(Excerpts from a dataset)
○ ○ ○ ○ ○ ○ ○
-- ==== Sys2Proof/Machine/Programs.lean ====
section
/-! DEFINITION. Loading a step program: the checks of PROG_LOAD (R42 to R46, R79, R114, R128, R183,
R206), and when a loaded program comes into force (R43, R53, R509). -/

namespace Sys2Proof.Machine

/-! ### Bundles (R29 to R36) -/

/-- The ARG bits that a lane opcode uses; none where the lane does not have the opcode (R30, R34). -/
def argMask (lane op : Nat) : Option Nat :=
  if op = 0 then some 0
  else if lane = laneSend then (if op = 1 then some 0 else if op = 2 then some 0x3FFF else none)
  else if lane = laneRecv then (if op = 1 ∨ op = 2 then some 0 else none)
  else if lane = laneSync then
    (match op with
     | 1 => some 0xFFFF
     | 2 => some 0xFFFFFFFFFF
     | 3 => some 0xFFF0000000
     | 4 => some 0xFFFFFF
     | _ => none)
  else if lane = laneXfer then (if op = 1 then some 0x3FFF else none)
  else (if op = 1 then some 0 else none)

/-- The nine lanes by number. -/
def allLanes : List Nat := List.range 9

/-- The lanes that bind to a layer: all but SYNC and XFER. -/
def boundLanes : List Nat := List.range 7

/-- A reserved bit of a bundle or of an ARG is 1. -/
def bundleRsv (b : Line) : Bool :=
  bitsOf b 511 510 != 0 || bitsOf b 8 0 != 0 ||
  allLanes.any fun i => match argMask i (laneOp b i) with
    | some k => (laneArg b i &&& (2 ^ 40 - 1 - k)) != 0
    | none => false

/-- A lane opcode is undefined. -/
def bundleBadOp (b : Line) : Bool := allLanes.any fun i => (argMask i (laneOp b i)).isNone

/-- R36 is broken. -/
def syncMfBad (b : Line) : Bool :=
  match laneOp b laneSync with
  | 1 | 2 | 4 => !laneMf b laneSync
  | 3 => laneMf b laneSync
  | _ => false

/-- The bundle is the first of a run of LV bundles of one LAYER (R45, R59). -/
def startsRun (prev : Option Line) (b : Line) : Bool :=
  bunLv b && (match prev with
    | some q => !(bunLv q && bunLayer q == bunLayer b)
    | none => true)

/-- A lane opens in a bundle (R32). -/
def laneOpens (prev : Option Line) (b : Line) (lane : Nat) : Bool :=
  laneOp b lane != 0 && (match prev with
    | some q => laneOp q lane != laneOp b lane
    | none => true)

/-- The type byte of a template of an image; 0 where there is none. -/
def typeAt (ts : List Line) (i : Nat) : Nat := match ts[i]? with
  | some t => bytesOf t 0 0
  | none => 0

/-- A template reference of a bundle is bad (R45, code 0x06). -/
def badTmplRef (ts : List Line) (prev : Option Line) (b : Line) : Bool :=
  (boundLanes.any fun i => laneOp b i != 0 && (laneOpens prev b i || startsRun prev b) && typeAt ts (bunTmpl b) != 1) ||
  (laneOp b laneSend == 2 && typeAt ts (laneArg b laneSend % 16384) != 1) ||
  (laneOp b laneXfer == 1 && typeAt ts (laneArg b laneXfer % 16384) != 2)

/-- The reason for which a bundle fails, in the order of R45; 0 where it passes. `seen` holds the
LAYER values of earlier LV bundles. -/
def bundleReason (ts : List Line) (n i : Nat) (prev : Option Line) (seen : List Nat) (b : Line) : Nat :=
  if 1 < bunKind b then 0x01
  else if bunDur b = 0 then 0x02
  else if bundleRsv b then 0x03
  else if bundleBadOp b then 0x04
  else if syncMfBad b then 0x05
  else if badTmplRef ts prev b then 0x06
  else if startsRun prev b && seen.contains (bunLayer b) then 0x07
  else if bunKind b = 0 ∧ bunCheap b = true ∧ (laneOp b laneSync ≠ 1 ∨ typeAt ts (bunLset b) ≠ 3) then 0x08
  else if bunKind b = 1 ∧ (i + 1 ≠ n ∨ (allLanes.any fun l => laneOp b l != 0) = true ∨ bunCheap b = false) then 0x09
  else if bunKind b = 0 ∧ i + 1 = n then 0x09
  else 0

/-- The first bundle that fails: reason and index. -/
def bundlesFault (ts : List Line) (n : Nat) : Nat → Option Line → List Nat → List Line → Option (Nat × Nat)
  | _, _, _, [] => none
  | i, prev, seen, b :: r =>
    let e := bundleReason ts n i prev seen b
    if e ≠ 0 then some (e, i)
    else bundlesFault ts n (i + 1) (some b) (if bunLv b then bunLayer b :: seen else seen) r

/-! ### Templates (R38 to R41) -/

/-- A LAYER template keeps the ranges of R39 and the conditions of R79, R114, R128, R183, R206. -/
def layerOk (t : Line) : Bool :=
  let x := readLayer t
  let code := x.format
  let kmax := if x.mode = modeExpert then 16 else 64
  let form := x.layout % 16
  let arr := x.layout / 16 % 4
  let gs := x.experts / max 1 x.groups
  bytesOf t 40 63 == 0 && bitsOf t 63 58 == 0 && bitsOf t 103 101 == 0 &&
  decide (x.mode ≤ 2) && decide (x.gateFn ≤ 4) && decide (x.capMode ≤ 2) &&
  decide (1 ≤ x.groups ∧ x.groups ≤ 64) && decide (1 ≤ x.picked ∧ x.picked ≤ 8 ∧ x.picked ≤ x.groups) &&
  decide (x.mapLayer ≤ 1023) && decide (1 ≤ x.experts ∧ x.experts ≤ 4096) &&
  decide (1 ≤ x.count ∧ x.count ≤ 4096) &&
  (x.mode == modeChoice || decide (1 ≤ x.k ∧ x.k ≤ kmax ∧ x.k ≤ x.picked * gs)) &&
  -- R79
  (x.experts % max 1 x.groups == 0) && (!x.top2 || decide (2 ≤ gs)) &&
  (x.mode != modeChoice || (x.groups == 1 && (x.gateFn == 0 || x.gateFn == 3))) &&
  -- R114
  (x.mode != modeChoice || x.capMode == 2) && (x.mode != modeKv || x.capMode == 0) &&
  -- R128
  decide (code ≤ 10) && (!x.sparse || isMx code) && decide (x.prune ≤ 2) && (x.prune == 0 || x.sparse) &&
  (x.prune != 1 || (isFin32 x.tau && (!bitOf x.tau 31 || x.tau == 0x80000000#32))) &&
  (x.hidden % 32 == 0) && decide (32 ≤ x.hidden ∧ x.hidden ≤ 32768) &&
  (x.prune != 2 || decide (1 ≤ x.bestN ∧ x.bestN ≤ x.hidden / 32)) &&
  decide (maxCodeLen code x.sparse x.hidden ≤ 32768) &&
  -- R183
  decide (x.layout < 64) && decide (form ≤ 4) && decide (arr ≤ 1) &&
  (decide (2 ≤ form) || isMx code) && (form != 1 || arr == 0) &&
  decide (rowBeats form code x.sparse x.hidden ≤ 128) &&
  -- R206
  decide (x.outFormat ≤ 10) && (x.mode != modeKv || decide (x.hidden ≤ 16384))

/-- The ranges of a LIVESET template: offset and length (R41). -/
def liveRanges (t : Line) : List (Nat × Nat) :=
  (List.range (min 7 (bytesOf t 1 1))).map fun i => (bytesOf t (8 + 8 * i) (11 + 8 * i), bytesOf t (12 + 8 * i) (15 + 8 * i))

/-- No two ranges of a list overlap (R41). DESIGN CHOICE: a range of LENGTH 0 that starts inside another overlaps it. -/
def disjointRanges : List (Nat × Nat) → Bool
  | [] => true
  | a :: r => (r.all fun b => decide (a.1 + a.2 ≤ b.1) || decide (b.1 + b.2 ≤ a.1)) && disjointRanges r

/-- A LIVESET template keeps R41 against a partition of `size` bytes. -/
def liveOk (size : Nat) (t : Line) : Bool :=
  let n := bytesOf t 1 1
  decide (n ≤ 7) && bytesOf t 2 7 == 0 &&
  ((List.range 7).all fun i => decide (i < n) || bytesOf t (8 + 8 * i) (15 + 8 * i) == 0) &&
  ((liveRanges t).all fun r => r.1 % 64 == 0 && r.2 % 64 == 0 && decide (r.1 + r.2 ≤ size)) &&
  disjointRanges (liveRanges t)

/-- A template passes TMPL_CONTENT (R45). DESIGN CHOICE: of an XFER template the load judges bytes 1 to 7; bytes 8 to 63
are judged by R260 and its like when the operation runs. -/
def templateOk (size : Nat) (t : Line) : Bool :=
  match bytesOf t 0 0 with
  | 1 => layerOk t
  | 2 => [0x10, 0x11, 0x12, 0x13, 0x30, 0x31, 0x32].contains (bytesOf t 1 1) && bytesOf t 2 7 == 0
  | 3 => liveOk size t
  | _ => false

/-! ### The cord (R46) -/

/-- The cord of bundles: the sum of their durations. -/
def cordOf (bs : List Line) : Nat := (bs.map bunDur).sum

/-- The period in cycles, T = floor(P × F / 1,000), from the values in force. -/
def periodCycles (p : Part) (m : Mach) : Nat := rdF p m Reg.tickPeriod 23 0 * coreMhz p m / 1000

/-- A cord fits the period (R46). -/
def cordFits (p : Part) (m : Mach) (cord : Nat) : Bool := decide (cord + 64 ≤ periodCycles p m)

/-! ### PROG_LOAD -/

/-- Bundles and templates the stores hold (R42). -/
def storeLimits : Conf → Nat × Nat
  | .ihlan12 => (32768, 4096)
  | _ => (131072, 16384)

/-- A program's space. -/
def progSize : Option Program → Nat × Nat
  | some x => (x.bundles.length, x.templates.length)
  | none => (0, 0)

/-- Bundles and templates in use, programs in force and waiting alike (R44). -/
def storeUsed (m : Mach) : Nat × Nat :=
  m.run.ctxs.foldl (fun a c =>
    let x := progSize c.2.program
    let y := progSize (c.2.newProgram.map fun q => q.2)
    (a.1 + x.1 + y.1, a.2 + x.2 + y.2)) (0, 0)

/-- The stores have room for a program (R44). -/
def storeRoom (p : Part) (m : Mach) (nb nt : Nat) : Bool :=
  decide ((storeUsed m).1 + nb ≤ (storeLimits p.conf).1) && decide ((storeUsed m).2 + nt ≤ (storeLimits p.conf).2)

/-- The lines of an image in host memory. -/
def imageLines (m : Mach) (a n : Nat) : List Line := (List.range n).map fun i => hostLine m (a + 64 * i)

/-- The checks of R45 after NO_SPACE: reason and index, 0 where the image passes. -/
def programFault (p : Part) (m : Mach) (size : Nat) (bs ts : List Line) : Nat × Nat :=
  match bundlesFault ts bs.length 0 none [] bs with
  | some e => e
  | none =>
    match (ts.zipIdx.find? fun t => !templateOk size t.1) with
    | some t => (0x0C, t.2)
    | none => if cordFits p m (cordOf bs) then (0, 0) else (0x0A, 0)

/-- The status of a PROG_LOAD reason. -/
def programStatus : Nat → Nat
  | 0 => stDone
  | 0x0A => stCordOver
  | 0x0B => stQuota
  | _ => stFormat

/-- Bytes of a context's partition. -/
def partitionSize (x : Ctx) : Nat := groupBytes * x.groups.length

/-- A context has a parked step. -/
def hasParked (m : Mach) (c : Nat) : Bool := m.run.parked.any fun s => s.ctx == c

/-- A context's step is in flight: it runs or is parked. -/
def stepInFlight (m : Mach) (c : Nat) : Bool := (stepOfCtx m c).isSome

/-- PROG_STAT and PROG_CORD show a context's program. -/
def showProgram (p : Part) (m : Mach) (c : Nat) (q : Option Program) : Mach :=
  match q with
  | some x => wr p (wr p m (Reg.ctxProgStat c)
      (wordOf (x.bundles.length + 2 ^ 31 + x.templates.length * 2 ^ 32))) (Reg.ctxProgCord c) (wordOf (cordOf x.bundles))
  | none => wr p (wr p m (Reg.ctxProgStat c) 0) (Reg.ctxProgCord c) 0

/-- A context's program is replaced, and the registers show it. -/
def installProgram (p : Part) (m : Mach) (c : Nat) (q : Option Program) : Mach :=
  showProgram p (setCtx m c { ctxOf m c with program := q, newProgram := none }) c q

/-- A program waiting for a context's step boundary comes into force (R43, R53). -/
def takeNewProgram (p : Part) (m : Mach) (c : Nat) : Mach :=
  match (ctxOf m c).newProgram with
  | some (_, q) => installProgram p m c (some q)
  | none => m

/-- The outcome of a PROG_LOAD is written and the command completes. -/
def progLoadEnd (p : Part) (m : Mach) (r : Running) (reason idx : Nat) : Mach :=
  complete (wr p m (Reg.ctxProgErr r.win) (wordOf (reason * 2 ^ 56 + idx))) r (programStatus reason)
    (reason * 2 ^ 24 + idx % 2 ^ 24)

/-- PROG_LOAD (R43 to R46): NO_SPACE first; then, with the image read, its checks; a program that
passes waits for its context's step boundary, or is in force at once while the tick is stopped and
the context has no parked step (R509). -/
def progLoad (w seq : Nat) (p : Part) (m : Mach) : Mach :=
  match dueCmd p m w seq 0x41 with
  | some r =>
    let a := bytesOf r.line 16 23 % 2 ^ 42
    let nb := bytesOf r.line 24 27
    let nt := bytesOf r.line 28 31
    if !storeRoom p m nb nt then progLoadEnd p m r 0x0B 0
    else if r.memFail then complete m r stUncorrectable
    else if useMoves p m [.program, .system] || txnsOut m (.cmdRead r.acc) then m
    else
      let bs := imageLines m a nb
      let ts := imageLines m (a + 64 * nb) nt
      let (e, i) := programFault p m (partitionSize (ctxOf m w)) bs ts
      if e ≠ 0 then progLoadEnd p m r e i
      else
        let m := setCtx m w { ctxOf m w with newProgram := some (r.acc, ⟨bs, ts⟩) }
        let m := if tickRuns p m || hasParked m w then m else takeNewProgram p m w
        progLoadEnd p m r 0 0
  | none => m

/-! ### The meanings of the commands -/

/-- PROG_LOAD (R43). -/
def execProgLoad (win seq : Nat) (s : State) : Host.Outcome State Fault Refusal :=
  .next { s with m := progLoad win seq s.part s.m }

end Sys2Proof.Machine
end

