/-- The capacity of a logical expert (R97). -/
def capOf (t : Tables) (l : LayerT) (e : Nat) : Nat :=
  match biasOf t l.mapLayer with
  | some b => match b.entries[e]? with
    | some (_, cap, true) => cap
    | _ => l.capacity
  | none => l.capacity

/-- The share of a source index (R121). -/
def shareOf (t : Tables) (i : Nat) : Nat := Assoc.get 1 t.share i

/-! ### The meanings of the commands -/

/-- TABLE_LOAD (R122). -/
def execTableLoad (win seq : Nat) (s : State) : Host.Outcome State Fault Refusal :=
  .next { s with m := tableLoad win seq s.part s.m }

/-- TABLE_LOAD_ROUTE (R306). -/
def execTableLoadRoute (win seq : Nat) (s : State) : Host.Outcome State Fault Refusal :=
  .next { s with m := tableLoadRoute win seq s.part s.m }

/-- BIAS_UPDATE (R112). -/
def execBiasUpdate (win seq : Nat) (s : State) : Host.Outcome State Fault Refusal :=
  .next { s with m := biasUpdate win seq s.part s.m }

end Sys2Proof.Machine
end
○ ○ ○ ○ ○ ○ ○
Gather from the data above every line with the string "progSize".

def progSize : Option Program → Nat × Nat
    let x := progSize c.2.program
    let y := progSize (c.2.newProgram.map fun q => q.2)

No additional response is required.